Aim of the task: Only these lines of the data below are wanted: the one with "(R60 to R62) -/", the one with "def Ctx.channelFault (c", and any lines between them, each repeated exactly.
======== Material shown
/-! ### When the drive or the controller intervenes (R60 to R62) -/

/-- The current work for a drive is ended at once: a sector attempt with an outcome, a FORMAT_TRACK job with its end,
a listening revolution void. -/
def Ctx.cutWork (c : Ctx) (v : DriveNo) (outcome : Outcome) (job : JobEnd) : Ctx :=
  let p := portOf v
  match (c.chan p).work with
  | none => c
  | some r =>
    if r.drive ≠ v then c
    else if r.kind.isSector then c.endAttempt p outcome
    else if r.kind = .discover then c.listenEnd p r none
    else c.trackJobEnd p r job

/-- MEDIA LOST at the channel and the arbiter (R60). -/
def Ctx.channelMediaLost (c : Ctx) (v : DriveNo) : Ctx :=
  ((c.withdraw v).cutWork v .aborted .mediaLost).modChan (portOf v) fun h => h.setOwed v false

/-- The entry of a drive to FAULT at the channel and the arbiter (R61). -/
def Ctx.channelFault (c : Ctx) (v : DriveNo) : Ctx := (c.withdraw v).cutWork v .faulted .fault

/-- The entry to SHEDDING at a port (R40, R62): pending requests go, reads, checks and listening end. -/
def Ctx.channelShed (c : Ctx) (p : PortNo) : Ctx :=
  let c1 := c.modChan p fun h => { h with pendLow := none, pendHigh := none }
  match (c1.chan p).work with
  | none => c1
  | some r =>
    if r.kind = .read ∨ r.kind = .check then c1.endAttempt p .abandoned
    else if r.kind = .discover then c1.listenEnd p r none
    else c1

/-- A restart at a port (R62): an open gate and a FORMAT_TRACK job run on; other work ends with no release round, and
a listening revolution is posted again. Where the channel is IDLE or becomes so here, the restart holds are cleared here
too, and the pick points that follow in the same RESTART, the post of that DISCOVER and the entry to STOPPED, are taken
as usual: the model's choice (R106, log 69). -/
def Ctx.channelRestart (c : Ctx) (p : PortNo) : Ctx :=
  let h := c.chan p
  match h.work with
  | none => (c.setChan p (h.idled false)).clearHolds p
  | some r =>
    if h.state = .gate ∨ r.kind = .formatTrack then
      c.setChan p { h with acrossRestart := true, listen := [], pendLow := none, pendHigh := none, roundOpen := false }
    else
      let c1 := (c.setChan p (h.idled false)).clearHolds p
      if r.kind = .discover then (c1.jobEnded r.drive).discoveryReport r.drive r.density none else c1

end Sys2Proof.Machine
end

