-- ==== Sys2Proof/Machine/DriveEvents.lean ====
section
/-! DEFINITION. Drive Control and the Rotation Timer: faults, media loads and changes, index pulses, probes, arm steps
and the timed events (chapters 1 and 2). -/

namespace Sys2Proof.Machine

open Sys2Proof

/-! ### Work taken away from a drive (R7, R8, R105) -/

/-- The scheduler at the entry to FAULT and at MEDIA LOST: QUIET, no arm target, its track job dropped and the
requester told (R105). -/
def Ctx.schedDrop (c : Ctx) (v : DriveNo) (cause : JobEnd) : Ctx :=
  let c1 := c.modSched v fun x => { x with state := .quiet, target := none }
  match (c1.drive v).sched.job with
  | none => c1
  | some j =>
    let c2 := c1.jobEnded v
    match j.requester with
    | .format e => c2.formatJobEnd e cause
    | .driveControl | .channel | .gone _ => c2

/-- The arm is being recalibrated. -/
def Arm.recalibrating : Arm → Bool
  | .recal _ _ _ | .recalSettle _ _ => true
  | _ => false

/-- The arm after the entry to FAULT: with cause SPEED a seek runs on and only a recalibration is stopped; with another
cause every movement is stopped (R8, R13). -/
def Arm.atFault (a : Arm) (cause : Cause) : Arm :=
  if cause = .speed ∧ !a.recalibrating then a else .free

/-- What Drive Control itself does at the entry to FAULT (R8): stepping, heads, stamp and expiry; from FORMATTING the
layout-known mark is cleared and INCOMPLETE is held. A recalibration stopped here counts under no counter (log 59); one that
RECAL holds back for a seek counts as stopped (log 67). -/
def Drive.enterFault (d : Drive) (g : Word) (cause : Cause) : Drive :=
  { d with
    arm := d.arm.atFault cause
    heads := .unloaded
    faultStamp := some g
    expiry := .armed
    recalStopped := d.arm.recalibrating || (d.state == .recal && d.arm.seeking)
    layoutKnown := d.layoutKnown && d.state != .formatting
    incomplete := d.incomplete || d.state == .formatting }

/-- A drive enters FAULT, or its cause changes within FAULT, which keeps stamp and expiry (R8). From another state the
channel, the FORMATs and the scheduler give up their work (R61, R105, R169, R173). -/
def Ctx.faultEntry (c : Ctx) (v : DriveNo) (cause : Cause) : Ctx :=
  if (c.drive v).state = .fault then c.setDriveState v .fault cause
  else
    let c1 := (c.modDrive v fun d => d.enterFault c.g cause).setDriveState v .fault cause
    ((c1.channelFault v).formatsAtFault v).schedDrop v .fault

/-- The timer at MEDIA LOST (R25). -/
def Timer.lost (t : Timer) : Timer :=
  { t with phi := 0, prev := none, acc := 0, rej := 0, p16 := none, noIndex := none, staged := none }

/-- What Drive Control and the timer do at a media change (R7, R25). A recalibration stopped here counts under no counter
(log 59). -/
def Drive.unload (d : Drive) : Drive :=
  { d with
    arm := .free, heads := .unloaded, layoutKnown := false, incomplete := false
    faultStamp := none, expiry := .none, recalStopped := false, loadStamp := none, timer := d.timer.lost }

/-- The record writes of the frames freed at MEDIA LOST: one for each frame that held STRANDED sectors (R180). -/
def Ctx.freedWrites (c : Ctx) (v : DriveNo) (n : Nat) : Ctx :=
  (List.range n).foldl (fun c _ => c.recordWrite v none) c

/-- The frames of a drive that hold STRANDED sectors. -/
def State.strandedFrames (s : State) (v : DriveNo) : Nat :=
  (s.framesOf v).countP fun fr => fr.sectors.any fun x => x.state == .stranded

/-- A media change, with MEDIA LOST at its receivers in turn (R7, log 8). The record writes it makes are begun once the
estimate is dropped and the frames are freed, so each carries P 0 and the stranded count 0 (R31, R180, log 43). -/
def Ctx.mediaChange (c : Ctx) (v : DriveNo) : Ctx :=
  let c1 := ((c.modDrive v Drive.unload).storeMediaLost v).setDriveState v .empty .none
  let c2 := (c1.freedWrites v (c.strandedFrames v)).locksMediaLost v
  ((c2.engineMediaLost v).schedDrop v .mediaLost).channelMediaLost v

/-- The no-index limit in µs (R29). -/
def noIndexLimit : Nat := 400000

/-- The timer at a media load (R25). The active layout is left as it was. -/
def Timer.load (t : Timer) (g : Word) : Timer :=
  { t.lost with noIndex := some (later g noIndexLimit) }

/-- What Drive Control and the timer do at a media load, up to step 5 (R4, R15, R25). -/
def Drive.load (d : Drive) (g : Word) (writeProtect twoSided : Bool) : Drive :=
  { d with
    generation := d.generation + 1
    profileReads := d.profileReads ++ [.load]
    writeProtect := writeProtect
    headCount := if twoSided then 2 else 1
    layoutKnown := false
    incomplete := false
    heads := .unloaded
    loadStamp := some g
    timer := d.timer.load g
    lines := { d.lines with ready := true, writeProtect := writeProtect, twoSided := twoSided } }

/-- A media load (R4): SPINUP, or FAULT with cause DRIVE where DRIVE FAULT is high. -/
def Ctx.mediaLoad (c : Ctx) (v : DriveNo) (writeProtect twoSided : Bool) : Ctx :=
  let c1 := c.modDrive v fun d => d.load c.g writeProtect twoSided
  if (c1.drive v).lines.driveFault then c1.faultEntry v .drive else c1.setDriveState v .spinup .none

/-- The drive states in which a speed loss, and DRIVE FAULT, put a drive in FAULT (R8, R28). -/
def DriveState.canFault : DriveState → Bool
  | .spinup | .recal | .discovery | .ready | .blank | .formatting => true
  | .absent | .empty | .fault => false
================
======== Material shown
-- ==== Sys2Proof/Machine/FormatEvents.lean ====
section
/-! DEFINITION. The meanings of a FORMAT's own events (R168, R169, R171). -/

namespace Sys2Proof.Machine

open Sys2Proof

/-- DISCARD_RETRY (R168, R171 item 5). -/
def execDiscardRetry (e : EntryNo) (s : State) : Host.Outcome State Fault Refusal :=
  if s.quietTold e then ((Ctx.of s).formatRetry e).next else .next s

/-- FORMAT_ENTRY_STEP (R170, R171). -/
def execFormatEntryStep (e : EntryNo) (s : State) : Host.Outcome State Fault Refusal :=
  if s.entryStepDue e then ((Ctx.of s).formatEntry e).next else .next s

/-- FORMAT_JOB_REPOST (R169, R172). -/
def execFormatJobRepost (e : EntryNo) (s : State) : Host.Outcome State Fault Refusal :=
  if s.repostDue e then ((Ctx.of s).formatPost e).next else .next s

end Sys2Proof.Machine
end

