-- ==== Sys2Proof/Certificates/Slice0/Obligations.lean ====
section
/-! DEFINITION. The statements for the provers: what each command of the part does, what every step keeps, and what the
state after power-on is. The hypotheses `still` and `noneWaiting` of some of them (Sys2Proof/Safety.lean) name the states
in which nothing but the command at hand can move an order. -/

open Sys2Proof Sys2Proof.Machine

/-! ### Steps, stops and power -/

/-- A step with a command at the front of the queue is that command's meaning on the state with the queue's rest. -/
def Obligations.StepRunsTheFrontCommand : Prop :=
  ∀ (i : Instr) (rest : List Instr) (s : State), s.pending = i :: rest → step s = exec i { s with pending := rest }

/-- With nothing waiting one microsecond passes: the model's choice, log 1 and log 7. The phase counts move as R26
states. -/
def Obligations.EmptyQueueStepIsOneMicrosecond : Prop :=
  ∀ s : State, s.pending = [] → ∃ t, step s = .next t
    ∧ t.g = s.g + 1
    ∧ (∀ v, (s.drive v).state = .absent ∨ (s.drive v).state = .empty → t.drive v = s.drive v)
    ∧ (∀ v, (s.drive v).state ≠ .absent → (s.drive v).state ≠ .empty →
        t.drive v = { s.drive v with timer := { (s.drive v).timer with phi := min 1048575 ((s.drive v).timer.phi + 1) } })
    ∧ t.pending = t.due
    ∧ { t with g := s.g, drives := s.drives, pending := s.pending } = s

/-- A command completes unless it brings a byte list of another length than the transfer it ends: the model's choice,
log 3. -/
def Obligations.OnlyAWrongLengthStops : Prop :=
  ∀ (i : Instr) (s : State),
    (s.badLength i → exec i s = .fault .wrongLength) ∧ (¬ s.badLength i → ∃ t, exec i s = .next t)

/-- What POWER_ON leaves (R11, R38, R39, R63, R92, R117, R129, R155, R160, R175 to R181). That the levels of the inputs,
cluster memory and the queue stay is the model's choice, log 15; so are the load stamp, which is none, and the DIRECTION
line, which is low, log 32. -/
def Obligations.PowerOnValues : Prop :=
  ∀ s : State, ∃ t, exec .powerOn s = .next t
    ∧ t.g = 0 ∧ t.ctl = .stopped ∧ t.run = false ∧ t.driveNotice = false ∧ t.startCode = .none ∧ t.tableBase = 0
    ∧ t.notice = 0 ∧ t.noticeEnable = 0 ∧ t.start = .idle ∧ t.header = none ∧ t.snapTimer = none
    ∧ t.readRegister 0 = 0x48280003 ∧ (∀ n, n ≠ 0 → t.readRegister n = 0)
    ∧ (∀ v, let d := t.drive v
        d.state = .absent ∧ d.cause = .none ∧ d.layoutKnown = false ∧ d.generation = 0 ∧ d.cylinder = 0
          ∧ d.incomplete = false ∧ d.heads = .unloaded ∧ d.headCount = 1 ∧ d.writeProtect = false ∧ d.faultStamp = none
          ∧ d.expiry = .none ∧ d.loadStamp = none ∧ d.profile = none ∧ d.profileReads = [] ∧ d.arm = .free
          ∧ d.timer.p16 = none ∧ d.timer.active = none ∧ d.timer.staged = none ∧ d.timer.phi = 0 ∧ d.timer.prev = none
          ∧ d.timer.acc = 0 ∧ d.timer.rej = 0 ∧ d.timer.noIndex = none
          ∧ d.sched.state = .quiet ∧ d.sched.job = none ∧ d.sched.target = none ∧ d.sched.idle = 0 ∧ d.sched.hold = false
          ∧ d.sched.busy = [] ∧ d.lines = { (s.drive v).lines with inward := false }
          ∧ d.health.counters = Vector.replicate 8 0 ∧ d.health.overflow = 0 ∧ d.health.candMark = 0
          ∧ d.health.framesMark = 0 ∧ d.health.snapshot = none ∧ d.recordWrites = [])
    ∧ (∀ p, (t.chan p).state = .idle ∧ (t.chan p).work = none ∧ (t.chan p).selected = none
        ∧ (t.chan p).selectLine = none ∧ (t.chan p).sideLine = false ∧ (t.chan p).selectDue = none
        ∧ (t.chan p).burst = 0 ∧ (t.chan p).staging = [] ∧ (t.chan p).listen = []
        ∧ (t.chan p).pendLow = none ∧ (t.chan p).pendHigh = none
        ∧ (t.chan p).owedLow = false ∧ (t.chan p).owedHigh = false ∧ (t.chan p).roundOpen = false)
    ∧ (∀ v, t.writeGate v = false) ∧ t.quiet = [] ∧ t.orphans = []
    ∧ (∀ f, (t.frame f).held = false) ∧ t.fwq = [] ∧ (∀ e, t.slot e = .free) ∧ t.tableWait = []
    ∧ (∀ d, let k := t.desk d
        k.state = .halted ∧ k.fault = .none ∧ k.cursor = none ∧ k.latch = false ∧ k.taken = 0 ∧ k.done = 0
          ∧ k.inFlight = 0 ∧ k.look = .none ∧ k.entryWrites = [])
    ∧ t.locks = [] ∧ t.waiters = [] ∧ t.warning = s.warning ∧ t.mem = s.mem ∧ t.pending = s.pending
================
======== Material shown
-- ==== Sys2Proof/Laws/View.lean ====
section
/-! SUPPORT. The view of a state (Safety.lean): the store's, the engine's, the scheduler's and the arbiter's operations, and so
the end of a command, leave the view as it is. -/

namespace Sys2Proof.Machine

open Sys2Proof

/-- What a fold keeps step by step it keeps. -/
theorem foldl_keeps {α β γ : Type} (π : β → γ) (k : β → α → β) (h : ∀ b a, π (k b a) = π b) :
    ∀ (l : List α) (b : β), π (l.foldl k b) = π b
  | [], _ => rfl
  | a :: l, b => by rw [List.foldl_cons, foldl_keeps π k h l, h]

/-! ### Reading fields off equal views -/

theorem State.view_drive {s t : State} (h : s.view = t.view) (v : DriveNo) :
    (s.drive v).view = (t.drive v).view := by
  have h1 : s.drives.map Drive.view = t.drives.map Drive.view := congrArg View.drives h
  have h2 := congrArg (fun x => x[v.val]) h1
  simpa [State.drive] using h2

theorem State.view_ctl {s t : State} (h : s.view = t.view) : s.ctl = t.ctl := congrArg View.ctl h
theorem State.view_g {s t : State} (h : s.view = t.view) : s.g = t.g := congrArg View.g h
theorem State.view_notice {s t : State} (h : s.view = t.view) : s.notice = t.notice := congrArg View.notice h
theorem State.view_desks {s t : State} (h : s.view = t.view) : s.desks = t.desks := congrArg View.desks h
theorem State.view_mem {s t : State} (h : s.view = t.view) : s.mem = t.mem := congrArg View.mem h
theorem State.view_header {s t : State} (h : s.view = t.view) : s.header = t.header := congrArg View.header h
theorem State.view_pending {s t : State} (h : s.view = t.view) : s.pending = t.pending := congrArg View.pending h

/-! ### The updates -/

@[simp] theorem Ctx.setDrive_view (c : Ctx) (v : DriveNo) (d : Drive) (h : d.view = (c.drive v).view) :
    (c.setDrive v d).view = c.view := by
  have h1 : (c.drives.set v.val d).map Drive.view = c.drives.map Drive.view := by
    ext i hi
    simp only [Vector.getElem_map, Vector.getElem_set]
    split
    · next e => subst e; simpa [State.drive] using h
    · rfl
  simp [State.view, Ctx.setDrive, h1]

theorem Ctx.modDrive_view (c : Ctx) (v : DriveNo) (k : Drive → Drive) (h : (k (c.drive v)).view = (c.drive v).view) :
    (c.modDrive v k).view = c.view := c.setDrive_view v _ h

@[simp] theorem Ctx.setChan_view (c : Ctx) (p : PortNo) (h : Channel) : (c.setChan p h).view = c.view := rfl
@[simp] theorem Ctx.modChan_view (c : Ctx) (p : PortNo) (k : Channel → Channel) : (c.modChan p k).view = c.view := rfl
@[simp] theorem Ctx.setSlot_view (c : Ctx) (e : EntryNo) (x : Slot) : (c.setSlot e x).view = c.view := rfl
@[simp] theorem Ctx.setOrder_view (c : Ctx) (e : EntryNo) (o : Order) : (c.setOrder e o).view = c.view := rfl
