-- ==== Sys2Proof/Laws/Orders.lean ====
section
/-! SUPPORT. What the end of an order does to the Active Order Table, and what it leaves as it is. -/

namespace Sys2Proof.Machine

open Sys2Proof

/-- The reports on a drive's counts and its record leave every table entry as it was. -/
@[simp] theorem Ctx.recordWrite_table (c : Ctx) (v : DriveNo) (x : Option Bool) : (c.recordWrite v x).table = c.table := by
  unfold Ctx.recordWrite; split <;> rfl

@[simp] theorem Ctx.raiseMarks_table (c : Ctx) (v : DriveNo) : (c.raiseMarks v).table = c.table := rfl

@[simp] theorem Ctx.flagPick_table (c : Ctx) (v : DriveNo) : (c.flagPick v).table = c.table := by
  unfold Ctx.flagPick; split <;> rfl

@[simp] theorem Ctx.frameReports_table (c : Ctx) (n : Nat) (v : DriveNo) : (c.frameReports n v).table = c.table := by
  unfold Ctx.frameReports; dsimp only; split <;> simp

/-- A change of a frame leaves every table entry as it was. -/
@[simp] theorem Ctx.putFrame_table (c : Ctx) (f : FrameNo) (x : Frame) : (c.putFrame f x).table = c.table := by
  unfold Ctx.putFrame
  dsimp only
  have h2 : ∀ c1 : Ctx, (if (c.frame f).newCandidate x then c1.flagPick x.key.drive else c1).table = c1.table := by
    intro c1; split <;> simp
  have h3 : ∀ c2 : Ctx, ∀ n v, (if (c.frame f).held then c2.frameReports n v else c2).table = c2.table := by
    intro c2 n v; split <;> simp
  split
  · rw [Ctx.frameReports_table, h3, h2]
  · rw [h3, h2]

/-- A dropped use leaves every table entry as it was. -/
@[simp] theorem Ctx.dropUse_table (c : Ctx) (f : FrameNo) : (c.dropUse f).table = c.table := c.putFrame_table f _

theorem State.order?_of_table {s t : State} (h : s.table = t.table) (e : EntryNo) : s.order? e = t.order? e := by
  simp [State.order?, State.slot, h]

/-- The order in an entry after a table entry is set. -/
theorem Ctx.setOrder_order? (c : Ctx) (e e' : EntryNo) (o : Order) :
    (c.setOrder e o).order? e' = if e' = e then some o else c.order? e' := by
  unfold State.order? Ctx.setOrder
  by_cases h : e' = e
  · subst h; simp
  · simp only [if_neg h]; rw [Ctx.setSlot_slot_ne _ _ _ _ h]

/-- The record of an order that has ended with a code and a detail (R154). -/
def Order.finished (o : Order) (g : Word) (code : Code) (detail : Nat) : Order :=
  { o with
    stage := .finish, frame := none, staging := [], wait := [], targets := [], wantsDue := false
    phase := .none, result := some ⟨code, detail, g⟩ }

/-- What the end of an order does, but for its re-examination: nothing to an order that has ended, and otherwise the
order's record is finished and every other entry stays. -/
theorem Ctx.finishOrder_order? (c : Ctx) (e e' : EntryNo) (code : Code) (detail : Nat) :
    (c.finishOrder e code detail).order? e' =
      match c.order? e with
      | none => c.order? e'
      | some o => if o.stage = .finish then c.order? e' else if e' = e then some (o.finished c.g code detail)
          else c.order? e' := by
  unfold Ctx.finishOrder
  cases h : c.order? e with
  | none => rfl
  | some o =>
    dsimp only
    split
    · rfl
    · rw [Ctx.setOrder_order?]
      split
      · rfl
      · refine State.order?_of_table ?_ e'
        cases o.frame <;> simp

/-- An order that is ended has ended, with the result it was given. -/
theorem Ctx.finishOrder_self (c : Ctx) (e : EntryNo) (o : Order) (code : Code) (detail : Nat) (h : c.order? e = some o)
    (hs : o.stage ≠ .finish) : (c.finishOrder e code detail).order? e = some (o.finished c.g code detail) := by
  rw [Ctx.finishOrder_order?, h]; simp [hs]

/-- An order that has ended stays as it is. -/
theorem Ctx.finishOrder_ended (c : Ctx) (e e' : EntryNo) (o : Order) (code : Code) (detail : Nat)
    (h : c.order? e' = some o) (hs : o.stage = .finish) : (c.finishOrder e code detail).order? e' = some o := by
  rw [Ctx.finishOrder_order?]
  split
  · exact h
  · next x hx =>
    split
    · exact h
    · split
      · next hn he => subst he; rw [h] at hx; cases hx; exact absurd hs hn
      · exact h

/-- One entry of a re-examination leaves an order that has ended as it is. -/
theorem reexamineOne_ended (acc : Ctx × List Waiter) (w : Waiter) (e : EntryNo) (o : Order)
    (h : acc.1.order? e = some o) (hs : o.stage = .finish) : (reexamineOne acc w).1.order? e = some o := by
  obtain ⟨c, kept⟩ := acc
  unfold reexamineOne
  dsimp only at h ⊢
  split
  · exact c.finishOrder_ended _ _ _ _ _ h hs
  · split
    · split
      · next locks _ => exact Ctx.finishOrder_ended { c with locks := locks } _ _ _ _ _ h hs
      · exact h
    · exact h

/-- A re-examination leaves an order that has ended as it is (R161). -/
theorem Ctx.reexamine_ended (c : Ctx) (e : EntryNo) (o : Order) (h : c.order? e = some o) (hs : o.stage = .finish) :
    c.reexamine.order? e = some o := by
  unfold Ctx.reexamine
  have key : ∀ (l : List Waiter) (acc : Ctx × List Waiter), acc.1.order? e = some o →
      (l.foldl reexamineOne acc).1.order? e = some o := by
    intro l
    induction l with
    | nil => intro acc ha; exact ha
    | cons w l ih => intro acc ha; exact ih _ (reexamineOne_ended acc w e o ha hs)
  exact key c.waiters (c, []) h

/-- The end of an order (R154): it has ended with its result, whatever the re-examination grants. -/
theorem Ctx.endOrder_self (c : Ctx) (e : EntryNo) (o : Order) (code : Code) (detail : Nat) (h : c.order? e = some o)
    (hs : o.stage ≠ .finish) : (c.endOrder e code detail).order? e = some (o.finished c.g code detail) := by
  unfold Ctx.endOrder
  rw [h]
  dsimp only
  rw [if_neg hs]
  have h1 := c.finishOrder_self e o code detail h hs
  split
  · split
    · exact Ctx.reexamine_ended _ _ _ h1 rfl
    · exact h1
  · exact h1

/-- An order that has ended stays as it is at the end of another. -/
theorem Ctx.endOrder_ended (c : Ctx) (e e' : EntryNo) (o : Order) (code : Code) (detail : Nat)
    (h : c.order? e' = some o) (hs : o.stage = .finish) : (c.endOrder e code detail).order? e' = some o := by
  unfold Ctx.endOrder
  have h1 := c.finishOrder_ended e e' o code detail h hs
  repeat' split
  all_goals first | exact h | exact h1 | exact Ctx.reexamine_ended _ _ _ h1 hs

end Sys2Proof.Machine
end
================
Solution for this task:
/-! ### When the drive or the controller intervenes (R60 to R62) -/

/-- The current work for a drive is ended at once: a sector attempt with an outcome, a FORMAT_TRACK job with its end,
a listening revolution void. -/
def Ctx.cutWork (c : Ctx) (v : DriveNo) (outcome : Outcome) (job : JobEnd) : Ctx :=
  let p := portOf v
  match (c.chan p).work with
  | none => c
  | some r =>
    if r.drive ≠ v then c
    else if r.kind.isSector then c.endAttempt p outcome
    else if r.kind = .discover then c.listenEnd p r none
    else c.trackJobEnd p r job

/-- MEDIA LOST at the channel and the arbiter (R60). -/
def Ctx.channelMediaLost (c : Ctx) (v : DriveNo) : Ctx :=
  ((c.withdraw v).cutWork v .aborted .mediaLost).modChan (portOf v) fun h => h.setOwed v false

/-- The entry of a drive to FAULT at the channel and the arbiter (R61). -/
def Ctx.channelFault (c : Ctx) (v : DriveNo) : Ctx := (c.withdraw v).cutWork v .faulted .fault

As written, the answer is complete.